In the records below, find the line holding "l1.g.run with root" and the line holding "with g := g1". Set down both, with every line between them, exactly.

(Excerpted records Opens)

/-- R186, R187, R64: XCHG waits for its partner with its values, tag and count; XCHG_MATCH of two groups that name each
other gives each thread its partner's value and goes on. -/
def Sys2Proof.Machine.ExchangesPairUp : Prop :=
  (∀ s l w xs g1 ga, LaneIssues s l → l.g.noReg w.d.toNat false = false → Tab.find s.gangs (l.k / 65536) = some ga →
    let word := l.plain s 0 (slot64 w.b) 0
    let key := word * 65536 + w.imm.toNat % 65536
    let n := Tab.getD l.g.xchgs key 0
    partnerOk (s.nodeRec ga) ga.gpc word = true → word ≠ s.whoWord (.group l.k) → l.g.settled = true →
    (∀ k g, s.partner ga.inst word = some k → Tab.find s.groups k = some g → g.exited = false) →
    l.Reads s w (l.part w) (plain1 w) xs g1 →
    exec (.xchg w) s = .next (s.setGroup l.k { g1 with
      xchgs := Tab.set g1.xchgs key (n + 1)
      run := { g1.run with frags := setNth g1.run.frags l.fi { l.fr with
        wait := .xchg word (w.imm.toNat % 65536) n w.d.toNat (xs.map (fun x => (x.1, BitVec.ofNat 32 (arg x.2 0)))) } } })) ∧
  (∀ (s : State) gk hk g h tag n t gi gd gv hi hd hv, Tab.find s.groups gk = some g → Tab.find s.groups hk = some h → gk ≠ hk →
    s.instOf (.group gk) = s.instOf (.group hk) → g.st.stopped = false → g.st.held = none → g.st.tmode = false →
    h.st.stopped = false → h.st.held = none → h.st.tmode = false →
    (g.exchanges (s.whoWord (.group hk))).filter (fun x => (h.exchanges (s.whoWord (.group gk))).contains x) = (tag, n) :: t →
    g.waiting (s.whoWord (.group hk)) tag n = some (gi, gd, gv) → h.waiting (s.whoWord (.group gk)) tag n = some (hi, hd, hv) →
    let mine := gv.map (fun x => (x.1, ((Tab.find hv x.1).getD x.2).toNat))
    let theirs := hv.map (fun x => (x.1, ((Tab.find gv x.1).getD x.2).toNat))
    exec (.xchgMatch gk hk) s = .next ((s.setGroup gk ((g.writeD gd false mine).laneNext gi)).setGroup hk
      ((h.writeD hd false theirs).laneNext hi)))

/-- R188 to R197: BRL and SWITCH go where every thread agrees, and split otherwise, with the first arm running; RECONV,
LLOOP, LLEXIT and LSTOP change the mask, the stack and the lane PC as their rules say; U raises 0x07 on divergence. -/
def Obligations.LaneControlWordsComplete : Prop :=
  (∀ s l l1 w, Closed s l l1 →
    let yes := l1.part w
    let no := l1.active.filter (fun t => !l1.guard w t)
    let goal := l1.fr.pc + w.imm.toInt
    (no = [] → exec (.brl w) s = .next (s.setGroup l.k (l1.goes goal))) ∧
    (no ≠ [] → yes = [] → exec (.brl w) s = .next (s.setGroup l.k (l1.g.laneNext l.fi))) ∧
    (no ≠ [] → yes ≠ [] → w.u = 0 → topmost l1 = true → exec (.brl w) s = .next (s.setGroup l.k { l1.g with run := { l1.g.run with
      root := some ⟨0, none, []⟩
      frags := [(maskW yes, goal), (maskW no, l1.fr.pc + 1)].map (fun a => { l1.fr with
        mask := a.1
        pc := a.2
        stack := []
        wait := .none }) } })) ∧
    (no ≠ [] → yes ≠ [] → w.u = 0 → topmost l1 = false → l1.g.run.depth + 2 ≤ 16 →
      exec (.brl w) s = .next (s.setGroup l.k { l1.g with run := { l1.g.run with frags := setNth l1.g.run.frags l.fi { l1.fr with
        mask := maskW yes
        pc := goal
        wait := .none
        stack := SEnt.pend (maskW no) (l1.fr.pc + 1) :: SEnt.join l1.fr.mask none :: l1.fr.stack } } }))) ∧
  (∀ s l l1 l2 w recs w2 vals w3, Closed s l l1 → l1.g.noReg w.a.toNat false = false →
    Answers (readTable l1 ((s.setGroup l.k l1.g).portOf (.group l.k)) (l1.fr.pc + w.imm.toInt) (upFrom 0 w.c.toNat))
      ⟨s.setGroup l.k l1.g, []⟩ recs w2 →
    Answers (readOps w (l1.part w) [slot32 w.a]) w2 vals w3 → LaneIssues w3.cur l2 → l2.k = l.k → l2.fi = l.fi →
    l2.active ≠ [] →
    let arm := fun (t : Nat) => ((valueAt vals t).map (fun v => switchArm v recs 0)).getD 8
    (∀ i, i < 8 → (∀ t ∈ l2.active, arm t = i) →
      exec (.switchL w) s = .next (s.after ⟨w3.cur.setGroup l.k (l2.goes (l1.fr.pc + (nth recs i (0, 0)).2)), w3.stores⟩)) ∧
    ((∀ t ∈ l2.active, arm t = 8) →
      exec (.switchL w) s = .next (s.after ⟨w3.cur.setGroup l.k (l2.g.laneNext l.fi), w3.stores⟩))) ∧
  (∀ s l l1 w, Closed s l l1 →
    (∀ st f d m c i t, l1.fr.stack = .loop st f d m c i :: t →
      exec (.reconv w) s = .next (s.setGroup l.k (l1.goes (l1.fr.pc + 1)))) ∧
    (l1.fr.stack = [] → l1.g.run.root = none → exec (.reconv w) s = .next (s.setGroup l.k (l1.goes (l1.fr.pc + 1)))) ∧
    (∀ r, l1.fr.stack = [] → l1.g.run.root = some r → exec (.reconv w) s = .next (s.setGroup l.k
      ({ l1.g with run := { l1.g.run with root := some { r with
        rc := some (match r.rc with | none => l1.fr.pc | some y => min y l1.fr.pc) } } }.resume l.fi l1.fr.mask))) ∧
    (∀ m x t, (l1.fr.stack = .pend m x :: t ∨ ∃ y, l1.fr.stack = .join m y :: t) → exec (.reconv w) s = .next (s.setGroup l.k
      ({ l1.g with run := { l1.g.run with frags := setNth l1.g.run.frags l.fi { l1.fr with
        stack := joinAt l1.fr.pc l1.fr.stack } } }.resume l.fi 0)))) ∧
  (∀ s l w xs g1, LaneIssues s l → l.g.noReg w.d.toNat false = false → l.Reads s w (l.part w) (plain1 w) xs g1 →
    let fin := l.fr.pc + w.imm.toInt
    let cnt : Tab Nat := l.active.map (fun t => (t, (valueAt xs t).getD 0))
    let go := (cnt.filter (fun c => !(c.2 == 0))).map (fun c => c.1)
    let l1 := { l with g := g1 }
    (w.u = 0 ∨ ∀ x ∈ cnt, ∀ y ∈ cnt, x.2 = y.2) →
    (go = [] → exec (.lloop w) s = .next (s.setGroup l.k (l1.goes (fin + 1)))) ∧
    (go ≠ [] → l.g.run.depth < 16 → loopCount l.fr.stack < 4 →
      exec (.lloop w) s = .next (s.setGroup l.k { g1.writeD w.d.toNat false (go.map (fun t => (t, 0))) with
        run := { g1.run with frags := setNth g1.run.frags l.fi { l.fr with
          mask := maskW go
          pc := l.fr.pc + 1
          wait := .none
          stack := SEnt.loop (l.fr.pc + 1) fin w.d.toNat (l.fr.mask &&& ~~~maskW go) cnt (l.active.map (fun t => (t, 0)))
            :: l.fr.stack } } }))) ∧
  (∀ s l w, LaneIssues s l → loopCount l.fr.stack ≠ 0 → (w.u = 0 ∨ l.part w = [] ∨ (l.part w).length = l.active.length) →
    let x := maskW (l.part w)
    let left := l.fr.mask &&& ~~~x
    let g1 := { l.g with run := { l.g.run with frags := setNth l.g.run.frags l.fi { l.fr with
      mask := left
      pc := l.fr.pc + 1
      wait := .none
      stack := leaveLoop x l.fr.stack } } }
    exec (.llexit w) s = .next (s.setGroup l.k (if left = 0 then g1.resume l.fi 0 else g1))) ∧
  (∀ s l l1 w, Closed s l l1 →
    exec (.lstop w) s = .next (s.setGroup l.k ({ l1.g with
      threads := l1.g.threads.map (fun (t : Nat × Thread) => if l1.active.contains t.1 then (t.1, { t.2 with fin := true }) else t)
      run := l1.g.run.without l1.fr.mask }.resume l.fi 0)))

(Excerpted records Closes)

Task output >>
      ({ l1.g with run := { l1.g.run with root := some { r with
        rc := some (match r.rc with | none => l1.fr.pc | some y => min y l1.fr.pc) } } }.resume l.fi l1.fr.mask))) ∧
    (∀ m x t, (l1.fr.stack = .pend m x :: t ∨ ∃ y, l1.fr.stack = .join m y :: t) → exec (.reconv w) s = .next (s.setGroup l.k
      ({ l1.g with run := { l1.g.run with frags := setNth l1.g.run.frags l.fi { l1.fr with
        stack := joinAt l1.fr.pc l1.fr.stack } } }.resume l.fi 0)))) ∧
  (∀ s l w xs g1, LaneIssues s l → l.g.noReg w.d.toNat false = false → l.Reads s w (l.part w) (plain1 w) xs g1 →
    let fin := l.fr.pc + w.imm.toInt
    let cnt : Tab Nat := l.active.map (fun t => (t, (valueAt xs t).getD 0))
    let go := (cnt.filter (fun c => !(c.2 == 0))).map (fun c => c.1)
    let l1 := { l with g := g1 }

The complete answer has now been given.